**THE DATA**
◆ ◆ ◆ ◆ ◆ ◆ ◆

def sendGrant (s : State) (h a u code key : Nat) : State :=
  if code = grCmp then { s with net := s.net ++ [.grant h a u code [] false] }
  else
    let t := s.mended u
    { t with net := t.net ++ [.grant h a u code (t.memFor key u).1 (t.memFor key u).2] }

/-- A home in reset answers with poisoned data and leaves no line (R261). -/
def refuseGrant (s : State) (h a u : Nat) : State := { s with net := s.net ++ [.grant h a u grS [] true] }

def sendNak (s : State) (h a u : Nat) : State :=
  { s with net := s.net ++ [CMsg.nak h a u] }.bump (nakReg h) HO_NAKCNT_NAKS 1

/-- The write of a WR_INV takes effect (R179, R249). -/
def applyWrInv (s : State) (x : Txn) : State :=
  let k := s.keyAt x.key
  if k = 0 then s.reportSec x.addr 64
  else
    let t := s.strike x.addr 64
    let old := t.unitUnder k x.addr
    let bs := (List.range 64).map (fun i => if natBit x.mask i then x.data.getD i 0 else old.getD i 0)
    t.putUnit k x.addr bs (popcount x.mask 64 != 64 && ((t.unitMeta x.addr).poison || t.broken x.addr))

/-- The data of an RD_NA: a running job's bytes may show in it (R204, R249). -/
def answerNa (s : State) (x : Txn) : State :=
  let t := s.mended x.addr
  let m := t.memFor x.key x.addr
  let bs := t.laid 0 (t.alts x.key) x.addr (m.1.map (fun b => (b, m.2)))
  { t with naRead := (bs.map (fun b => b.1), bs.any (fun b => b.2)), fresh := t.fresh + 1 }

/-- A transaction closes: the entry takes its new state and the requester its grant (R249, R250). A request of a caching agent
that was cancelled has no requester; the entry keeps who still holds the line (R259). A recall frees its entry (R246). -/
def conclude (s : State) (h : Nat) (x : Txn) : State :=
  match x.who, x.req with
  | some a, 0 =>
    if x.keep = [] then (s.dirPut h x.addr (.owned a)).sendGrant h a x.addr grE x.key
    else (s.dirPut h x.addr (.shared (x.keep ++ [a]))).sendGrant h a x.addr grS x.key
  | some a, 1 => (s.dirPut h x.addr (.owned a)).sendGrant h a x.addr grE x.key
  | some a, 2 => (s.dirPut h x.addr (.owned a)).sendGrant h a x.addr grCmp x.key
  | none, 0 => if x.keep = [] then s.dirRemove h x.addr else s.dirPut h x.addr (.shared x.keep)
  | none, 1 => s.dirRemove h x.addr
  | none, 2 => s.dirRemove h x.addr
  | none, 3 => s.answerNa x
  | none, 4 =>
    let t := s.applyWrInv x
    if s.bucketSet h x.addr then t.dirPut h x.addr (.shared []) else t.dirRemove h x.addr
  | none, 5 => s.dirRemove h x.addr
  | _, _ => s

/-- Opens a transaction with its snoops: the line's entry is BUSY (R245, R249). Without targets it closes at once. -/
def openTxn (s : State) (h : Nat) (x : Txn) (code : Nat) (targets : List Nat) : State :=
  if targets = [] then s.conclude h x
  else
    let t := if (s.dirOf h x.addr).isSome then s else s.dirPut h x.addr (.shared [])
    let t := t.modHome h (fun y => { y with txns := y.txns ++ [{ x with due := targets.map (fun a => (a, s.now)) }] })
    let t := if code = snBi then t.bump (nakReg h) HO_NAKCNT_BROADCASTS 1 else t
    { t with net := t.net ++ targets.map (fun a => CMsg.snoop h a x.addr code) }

◆ ◆ ◆ ◆ ◆ ◆ ◆

Repeat all the material exactly as it stands.

**PROBLEM SOLUTION**
def sendGrant (s : State) (h a u code key : Nat) : State :=
  if code = grCmp then { s with net := s.net ++ [.grant h a u code [] false] }
  else
    let t := s.mended u
    { t with net := t.net ++ [.grant h a u code (t.memFor key u).1 (t.memFor key u).2] }

/-- A home in reset answers with poisoned data and leaves no line (R261). -/
def refuseGrant (s : State) (h a u : Nat) : State := { s with net := s.net ++ [.grant h a u grS [] true] }

def sendNak (s : State) (h a u : Nat) : State :=
  { s with net := s.net ++ [CMsg.nak h a u] }.bump (nakReg h) HO_NAKCNT_NAKS 1

/-- The write of a WR_INV takes effect (R179, R249). -/
def applyWrInv (s : State) (x : Txn) : State :=
  let k := s.keyAt x.key
  if k = 0 then s.reportSec x.addr 64
  else
    let t := s.strike x.addr 64
    let old := t.unitUnder k x.addr
    let bs := (List.range 64).map (fun i => if natBit x.mask i then x.data.getD i 0 else old.getD i 0)
    t.putUnit k x.addr bs (popcount x.mask 64 != 64 && ((t.unitMeta x.addr).poison || t.broken x.addr))

/-- The data of an RD_NA: a running job's bytes may show in it (R204, R249). -/
def answerNa (s : State) (x : Txn) : State :=
  let t := s.mended x.addr
  let m := t.memFor x.key x.addr
  let bs := t.laid 0 (t.alts x.key) x.addr (m.1.map (fun b => (b, m.2)))
  { t with naRead := (bs.map (fun b => b.1), bs.any (fun b => b.2)), fresh := t.fresh + 1 }

/-- A transaction closes: the entry takes its new state and the requester its grant (R249, R250). A request of a caching agent
that was cancelled has no requester; the entry keeps who still holds the line (R259). A recall frees its entry (R246). -/
def conclude (s : State) (h : Nat) (x : Txn) : State :=
  match x.who, x.req with
  | some a, 0 =>
    if x.keep = [] then (s.dirPut h x.addr (.owned a)).sendGrant h a x.addr grE x.key
    else (s.dirPut h x.addr (.shared (x.keep ++ [a]))).sendGrant h a x.addr grS x.key
  | some a, 1 => (s.dirPut h x.addr (.owned a)).sendGrant h a x.addr grE x.key
  | some a, 2 => (s.dirPut h x.addr (.owned a)).sendGrant h a x.addr grCmp x.key
  | none, 0 => if x.keep = [] then s.dirRemove h x.addr else s.dirPut h x.addr (.shared x.keep)
  | none, 1 => s.dirRemove h x.addr
  | none, 2 => s.dirRemove h x.addr
  | none, 3 => s.answerNa x
  | none, 4 =>
    let t := s.applyWrInv x
    if s.bucketSet h x.addr then t.dirPut h x.addr (.shared []) else t.dirRemove h x.addr
  | none, 5 => s.dirRemove h x.addr
  | _, _ => s

/-- Opens a transaction with its snoops: the line's entry is BUSY (R245, R249). Without targets it closes at once. -/
def openTxn (s : State) (h : Nat) (x : Txn) (code : Nat) (targets : List Nat) : State :=
  if targets = [] then s.conclude h x
  else
    let t := if (s.dirOf h x.addr).isSome then s else s.dirPut h x.addr (.shared [])
    let t := t.modHome h (fun y => { y with txns := y.txns ++ [{ x with due := targets.map (fun a => (a, s.now)) }] })
    let t := if code = snBi then t.bump (nakReg h) HO_NAKCNT_BROADCASTS 1 else t
    { t with net := t.net ++ targets.map (fun a => CMsg.snoop h a x.addr code) }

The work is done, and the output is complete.